PFF's own Connor's Jigs and Gatorback Spoons are throwing us a bash after weigh-in!


----------



## JoeZ (Sep 30, 2007)

You guys catch'em up. 

If you're still standing after the bash, cruise over to Pcola Beach. We'll be weighing fish until 7:30 at Paradise B&G and the party went till about 4 or so last year.


----------



## Fish Happens (Oct 21, 2007)

Joe, 



What tournament is weighing in at Paradise B&G this weekend?


----------



## Brad King (Sep 30, 2007)

> *Fish Happens (5/29/2009)*Joe,
> 
> What tournament is weighing in at Paradise B&G this weekend?


The Queen of Kings tournament


----------



## Chris Phillips (Oct 1, 2007)

http://www.saltwater-events.com/queen_of_kings_ladies_king_mackerel_tournament


----------



## Fish Happens (Oct 21, 2007)

Oh yea...forgot about that one. Thanks Brad and Chris. 



Brad...you fishing tomorrow with ECRC? If so, I'll see ya there. We will be fishing a yellow Kenner.


----------



## Brad King (Sep 30, 2007)

> *Fish Happens (5/29/2009)*Oh yea...forgot about that one. Thanks Brad and Chris.
> 
> Brad...you fishing tomorrow with ECRC? If so, I'll see ya there. We will be fishing a yellow Kenner.
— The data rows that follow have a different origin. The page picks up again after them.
-- ==== Sys2Proof/Machine/Lines.lean ====
section
/-! DEFINITION. The Line Monitor, and the timers it and the other blocks count in ticks: the socket's changes of state
as they bear on its line (R104), the comparison of a watched line (R143 to R149), the tick (R139, R140), the events
that fall due at a tick, and the rows TICK, FILTERED_LEVEL_CHANGE, SEAT_WINDOW_EXPIRY, VACATE_WINDOW_EXPIRY,
DISTURBANCE_TIMER_EXPIRY, RECOVER_COUNTDOWN_EXPIRY and HOLD_TIMER_EXPIRY. -/

namespace Sys2Proof.Machine

/-! ### A line's sub-state, and a socket's change of state (R104, R143) -/

/-- Line l's sub-state in its owner's record. -/
def setSensor (l : Line) (x : Sensor) (s : State) : State :=
  match l with
  | .presence i => s.setSocket i { s.sockets[i] with sensor := x }
  | .grip h n => s.setNozzle h n { s.nozzle h n with sensor := x }

/-- Line l goes back to QUIET: its timer stops without expiring and its open entries leave (R143, R149). -/
def quietLine (l : Line) (s : State) : State := dropOpenEntries l (setSensor l .quiet s)

/-- LOADED, TESTING or TESTED, among which a change keeps sub-state and timer (R104). -/
def Phase.seated : Phase → Bool
  | .loaded _ | .testing _ | .tested _ => true
  | _ => false

/-- Socket i changes its state; sub-state, timer and open entries follow R104 and R143. -/
def changePhase (i : SocketIx) (p : Phase) (s : State) : State :=
  let kept := s.sockets[i].phase.seated && p.seated
  let s1 := s.setSocket i { s.sockets[i] with phase := p }
  if kept then s1 else quietLine (.presence i) s1

/-- Socket i's reservation is dropped (R106). -/
def dropReservation (i : SocketIx) (s : State) : State := s.setSocket i { s.sockets[i] with reservation := none }

/-- Nozzle n of head h changes its state and unit. -/
def setContent (h : HeadIx) (n : NozzleId) (c : NozzleContent) (s : State) : State :=
  s.setNozzle h n { s.nozzle h n with content := c }

/-! ### The comparison of a line (R143, R146 to R148) -/

/-- The disturbance timer in full, in ticks (R144). -/
def disturbTicks (s : State) : Nat := s.limits.disturb.toNat

/-- The recover countdown in full, in ticks (R144). -/
def recoverTicks (s : State) : Nat := Config.ticksPerTen * s.limits.recover.toNat

/-- The seat and vacate windows in full, in ticks (R118, R120). -/
def windowTicks (s : State) : Nat := s.limits.seatWindow.toNat

/-- Line l becomes DISTURBED with its disturbance timer in full, and is charged as open (R146, R148). -/
def disturbLine (l : Line) (s : State) : State := chargeOpen l (setSensor l (.disturbed (disturbTicks s)) s)

/-- Line l is compared with its expected level as the state now stands; an unwatched line goes back to QUIET
(R143). -/
def compareLine (l : Line) (s : State) : State :=
  match watchedLevel s l with
  | none =>
    match s.sensor l with
    | .quiet => s
    | _ => quietLine l s
  | some e =>
    if s.level l = e then
      match s.sensor l with
      | .disturbed _ => setSensor l (.recovering (recoverTicks s)) s
      | _ => s
    else
      match s.sensor l with
      | .disturbed _ => s
      | _ => disturbLine l s

/-- The lines of a list are compared, each on its own. -/
def compareLines (ls : List Line) (s : State) : State := ls.foldl (fun t l => compareLine l t) s

/-- The lines that head h's order or its commands can make watched or unwatched: its two grip lines and the lines of
the sockets the given legs name (R142, R143; log 19). -/
def linesOf (s : State) (h : HeadIx) (legs : List Leg) : List Line :=
  [.grip h .a, .grip h .b] ++ (namedSockets s legs).map Line.presence

/-! ### Filtered level changes (R118, R120, R140) -/

/-- Line l's filter. -/
def setFilter (l : Line) (f : LineFilter) (s : State) : State :=
  match l with
  | .presence i => s.setPresence i f
  | .grip h n => s.setGrip h n f

/-- The seat rule and the vacate rule at a change of socket i's filtered presence to the given level (R118, R120). -/
def seatVacate (i : SocketIx) (level : Bool) (s : State) : State :=
  match s.sockets[i].phase, level with
  | .seating u _ _, true => changePhase i (.loaded u) s
  | .vacating _ _, false => changePhase i .empty s
  | _, _ => s

/-- The owner's rules at a change of line l's filtered level. -/
def ownerOnChange (l : Line) (level : Bool) (s : State) : State :=
  match l with
  | .presence i => seatVacate i level s
  | .grip _ _ => s

/-- A filtered level change that is due is taken: the level becomes the sampled one, the run count 0, and every rule
that acts on the line acts (R140). -/
def takeLevelChange (l : Line) (s : State) : State :=
  let f := s.filter l
  if f.changeDue then
    compareLine l (ownerOnChange l f.raw
      (setFilter l { f with filtered := f.raw, run := 0, changeDue := false } s))
  else s

/-! ### Timer expiries -/

/-- Socket i's seat window has run out (R118). -/
def seatDue (s : State) (i : SocketIx) : Bool :=
  match s.sockets[i].phase with
  | .seating _ _ 0 => true
  | _ => false

/-- Socket i's vacate window has run out (R120). -/
def vacateDue (s : State) (i : SocketIx) : Bool :=
  match s.sockets[i].phase with
  | .vacating _ 0 => true
  | _ => false

/-- Line l is watched and its disturbance timer has run out (R144). -/
def disturbDue (s : State) (l : Line) : Bool :=
  (watchedLevel s l).isSome && s.sensor l == .disturbed 0

/-- Line l is watched and its recover countdown has run out (R144). -/
def recoverDue (s : State) (l : Line) : Bool :=
  (watchedLevel s l).isSome && s.sensor l == .recovering 0

/-- Head h's hold timer has run out (R75). -/
def holdDue (s : State) (h : HeadIx) : Bool := s.holdTimers[h] == .running 0

/-- The expiry of socket i's seat window (R119). -/
def takeSeatExpiry (i : SocketIx) (s : State) : State :=
  match s.sockets[i].phase with
  | .seating u h 0 =>
    captureFault { kind := .seat, head := some h, socket := some i, slot := none, detail := 0 }
      (giveCauseOnline .seat h (changePhase i (.fault .seat (some u)) s))
  | _ => s

/-- The expiry of socket i's vacate window (R121). -/
def takeVacateExpiry (i : SocketIx) (s : State) : State :=
  match s.sockets[i].phase with
  | .vacating h 0 =>
    captureFault { kind := .stuck, head := some h, socket := some i, slot := none, detail := 0 }
      (giveCauseOnline .misplace h (changePhase i (.fault .stuck none) s))
  | _ => s

/-- The fault outcome of socket i's line on its owner (R122). -/
def socketLineFault (i : SocketIx) (s : State) : State :=
  let f (kind : FaultKind) : FaultReport :=
    { kind := kind, head := headConcerned s (.presence i), socket := some i, slot := none, detail := 0 }
  match s.sockets[i].phase with
  | .empty => captureFault (f .stray) (changePhase i (.fault .stray none) s)
  | .loaded u | .testing u | .tested u =>
    captureFault (f .lostDevice) (changePhase i (.fault .lostDevice (some u)) s)
  | _ => s

/-- The fault outcome of a grip line on its nozzle (R150). -/
def nozzleLineFault (h : HeadIx) (n : NozzleId) (s : State) : State :=
  let f (kind : FaultKind) : FaultReport :=
    { kind := kind, head := some h, socket := none, slot := none, detail := 0 }
  match (s.nozzle h n).content with
  | .empty => captureFault (f .stray) (setContent h n (.suspect none) s)
  | .holding u => captureFault (f .drop) (setContent h n (.suspect (some u)) s)
  | .suspect _ => s

/-- The owner's part of a fault outcome. -/
def ownerFault (l : Line) (s : State) : State :=
  match l with
  | .presence i => socketLineFault i s
  | .grip h n => nozzleLineFault h n s

/-- The expiry of line l's disturbance timer: entries become faulted, the head concerned is charged, the owner
changes, and the line is unwatched (R150). -/
def takeDisturbExpiry (l : Line) (s : State) : State :=
  if disturbDue s l then compareLine l (ownerFault l (chargeFaulted l (faultOpenEntries l s))) else s

/-- The completion of line l's recover countdown (R149). -/
def takeRecoverExpiry (l : Line) (s : State) : State := if recoverDue s l then quietLine l s else s

/-! ### Leaving the wait lists (R69, R74) -/

/-- Head h leaves every zone and socket wait list (R69). -/
def leaveLists (h : HeadIx) (s : State) : State :=
  { s with
    zones := Vector.ofFn (fun z => { s.zones[z] with waiters := s.zones[z].waiters.filter (· != h) })
    socketWaiters := Vector.ofFn (fun i => s.socketWaiters[i].filter (· != h)) }

/-- Head h stops holding: it leaves its lists and its hold timer stops (R74). -/
def stopHolding (h : HeadIx) (s : State) : State := (leaveLists h s).setHoldTimer h .stopped

/-- The order in slot k of head h becomes REFUSED and has no blocker; captured legs, SEQ and NOWAIT are kept
(R52, R63, R75, R157). -/
def refuseOrder (h : HeadIx) (k : SlotIx) (r : Reason) (skip : Bool) (s : State) : State :=
  s.setOrder h k { s.order h k with state := .refused r, blocker := none, skipGiven := skip }

/-- The expiry of head h's hold timer (R75). -/
def takeHoldExpiry (h : HeadIx) (s : State) : State :=
  if holdDue s h then
    let s1 := stopHolding h s
    if (s.orderAt h).state.held then refuseOrder h s.fetchIndex[h] .timeout false s1 else s1
  else s

/-! ### Events due together -/

/-- The events that fall due at a tick. -/
inductive TimedEvent where
  | level (l : Line)
  | hold (h : HeadIx)
  | seat (i : SocketIx)
  | vacate (i : SocketIx)
  | disturb (l : Line)
  | recover (l : Line)
  deriving DecidableEq, Repr

/-- Every event there can be. -/
def allTimedEvents : List TimedEvent :=
  allLines.map .level ++ allHeads.map .hold ++ all16.map .seat ++ all16.map .vacate ++ allLines.map .disturb ++
  allLines.map .recover

/-- The event is due and not yet taken. -/
def eventDue (s : State) : TimedEvent → Bool
  | .level l => (s.filter l).changeDue
  | .hold h => holdDue s h
  | .seat i => seatDue s i
  | .vacate i => vacateDue s i
  | .disturb l => disturbDue s l
  | .recover l => recoverDue s l

/-- The event is taken. -/
def takeEvent (e : TimedEvent) (s : State) : State :=
  match e with
  | .level l => takeLevelChange l s
  | .hold h => takeHoldExpiry h s
  | .seat i => takeSeatExpiry i s
  | .vacate i => takeVacateExpiry i s
  | .disturb l => takeDisturbExpiry l s
  | .recover l => takeRecoverExpiry l s

/-- The events due as the state stands. -/
def dueEvents (s : State) : List TimedEvent := allTimedEvents.filter (eventDue s)

/-- Of the events due, the one taken next: with several, a free choice (R152, R173; log 4). -/
def chooseEvent (draws : Nat) (e : TimedEvent) (rest : List TimedEvent) : TimedEvent :=
  match rest with
  | [] => e
  | _ :: _ => (e :: rest).getD (Config.eventChoice draws % (rest.length + 1)) e

/-- Up to n of the events due are taken, one after another in a free order. -/
def settleFor : Nat → State → State
  | 0, s => s
  | n + 1, s =>
    match dueEvents s with
    | [] => s
    | e :: rest => settleFor n (takeEvent (chooseEvent s.freeDraws e rest) { s with freeDraws := s.freeDraws + 1 })

/-- Every event still due from the last tick is taken (log 3, log 4). There are at most 108 kinds of event, and taking
one makes no other due. -/
def settle (s : State) : State := settleFor 128 s

/-! ### The tick (R139, R140) -/

/-- One line's sample: the run count, and whether it reaches the debounce count in force (R140). -/
def sampleLine (debounce : BitVec 4) (raw : Bool) (f : LineFilter) : LineFilter :=
  if raw = f.filtered then { raw := raw, filtered := f.filtered, run := 0, changeDue := false }
  else
    let run := if f.run = Config.runTop then f.run else f.run + 1
    { raw := raw, filtered := f.filtered, run := run, changeDue := decide (debounce ≤ run) }

/-- The sub-state's timer counts a tick. -/
def Sensor.tick : Sensor → Sensor
  | .quiet => .quiet
  | .disturbed n => .disturbed (n - 1)
  | .recovering n => .recovering (n - 1)

/-- A window counts a tick. -/
def Phase.tick : Phase → Phase
  | .seating u h n => .seating u h (n - 1)
  | .vacating h n => .vacating h (n - 1)
  | p => p

/-- The hold timer counts a tick; with a hold limit of 0 it counts nothing (R75). -/
def HoldTimer.tick : HoldTimer → HoldTimer
  | .running n => .running (n - 1)
  | t => t

def Socket.tick (x : Socket) : Socket := { x with phase := x.phase.tick, sensor := x.sensor.tick }

def Nozzle.tick (x : Nozzle) : Nozzle := { x with sensor := x.sensor.tick }

/-- The bit of a grip line in TICK's second operand. -/
def gripBit (h : HeadIx) : NozzleId → Nat
  | .a => 2 * h.val
  | .b => 2 * h.val + 1

/-- A tick occurs with the given raw levels: the divider count returns to 0, every line is sampled, every timer
counts (R139, R140). -/
def sampleTick (presence : BitVec 16) (grip : BitVec 8) (s : State) : State :=
  { s with
    dividerCount := 0
    presence := Vector.ofFn (fun i => sampleLine s.debounceInForce (hasBit presence i) s.presence[i])
    grips := Vector.ofFn (fun h =>
      { a := sampleLine s.debounceInForce (hasBit grip (gripBit h .a)) s.grips[h].a
        b := sampleLine s.debounceInForce (hasBit grip (gripBit h .b)) s.grips[h].b })
    sockets := Vector.ofFn (fun i => s.sockets[i].tick)
    nozzles := Vector.ofFn (fun h => { a := s.nozzles[h].a.tick, b := s.nozzles[h].b.tick })
    holdTimers := Vector.ofFn (fun h => s.holdTimers[h].tick) }

/-- The tick: what is still due from the last tick has been taken before it (log 3). -/
def tickWith (presence : BitVec 16) (grip : BitVec 8) (s : State) : State := sampleTick presence grip (settle s)

/-- The raw presence levels as last sampled. -/
def heldPresence (s : State) : BitVec 16 :=
  all16.foldl (fun m i => if s.presence[i].raw then addBit m i else m) 0

/-- The raw grip levels as last sampled. -/
def heldGrip (s : State) : BitVec 8 :=
  allHeads.foldl (fun m h =>
    let m1 := if s.grips[h].a.raw then addBit m (gripBit h .a) else m
    if s.grips[h].b.raw then addBit m1 (gripBit h .b) else m1) 0

/-- One port clock: what is due is taken, the divider count advances, and when it reaches the divisor in force a tick
occurs with the raw levels as they were (R139; log 2). -/
def portClock (s : State) : State :=
  let s1 := settle s
  if s1.dividerCount + 1 < s1.divisorInForce.toNat then { s1 with dividerCount := s1.dividerCount + 1 }
  else sampleTick (heldPresence s1) (heldGrip s1) s1

/-! ### The rows -/

/-- TICK (R139, R140). -/
def execTick (presence : BitVec 16) (grip : BitVec 8) (s : State) : Host.Outcome State Fault Refusal :=
  .next (tickWith presence grip s)

/-- FILTERED_LEVEL_CHANGE (R140). A change that is not due is no event and changes nothing (log 3). -/
def execFilteredLevelChange (l : Line) (s : State) : Host.Outcome State Fault Refusal :=
  .next (takeLevelChange l s)

/-- HOLD_TIMER_EXPIRY (R75). -/
def execHoldTimerExpiry (h : HeadIx) (s : State) : Host.Outcome State Fault Refusal :=
  .next (takeHoldExpiry h s)

/-- SEAT_WINDOW_EXPIRY (R119). -/
def execSeatWindowExpiry (i : SocketIx) (s : State) : Host.Outcome State Fault Refusal :=
  .next (takeSeatExpiry i s)

/-- VACATE_WINDOW_EXPIRY (R121). -/
def execVacateWindowExpiry (i : SocketIx) (s : State) : Host.Outcome State Fault Refusal :=
  .next (takeVacateExpiry i s)

/-- DISTURBANCE_TIMER_EXPIRY (R150). -/
def execDisturbanceTimerExpiry (l : Line) (s : State) : Host.Outcome State Fault Refusal :=
  .next (takeDisturbExpiry l s)

/-- RECOVER_COUNTDOWN_EXPIRY (R149). -/
def execRecoverCountdownExpiry (l : Line) (s : State) : Host.Outcome State Fault Refusal :=
  .next (takeRecoverExpiry l s)

end Sys2Proof.Machine
end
Yeah brother we'll be there!!!! We're in an older model Century 2101. Looking forward to meeting you!!


----------



## Fish Happens (Oct 21, 2007)

Sweet man. We will be there bright and early. I met you durring the last Pensacola tournament that was postponed to later that day. It was March I think. But anyway, I'll see you there. I'm a bit of a tall guy. 6'3" 200lbs. cant miss my lanky ass. haha


----------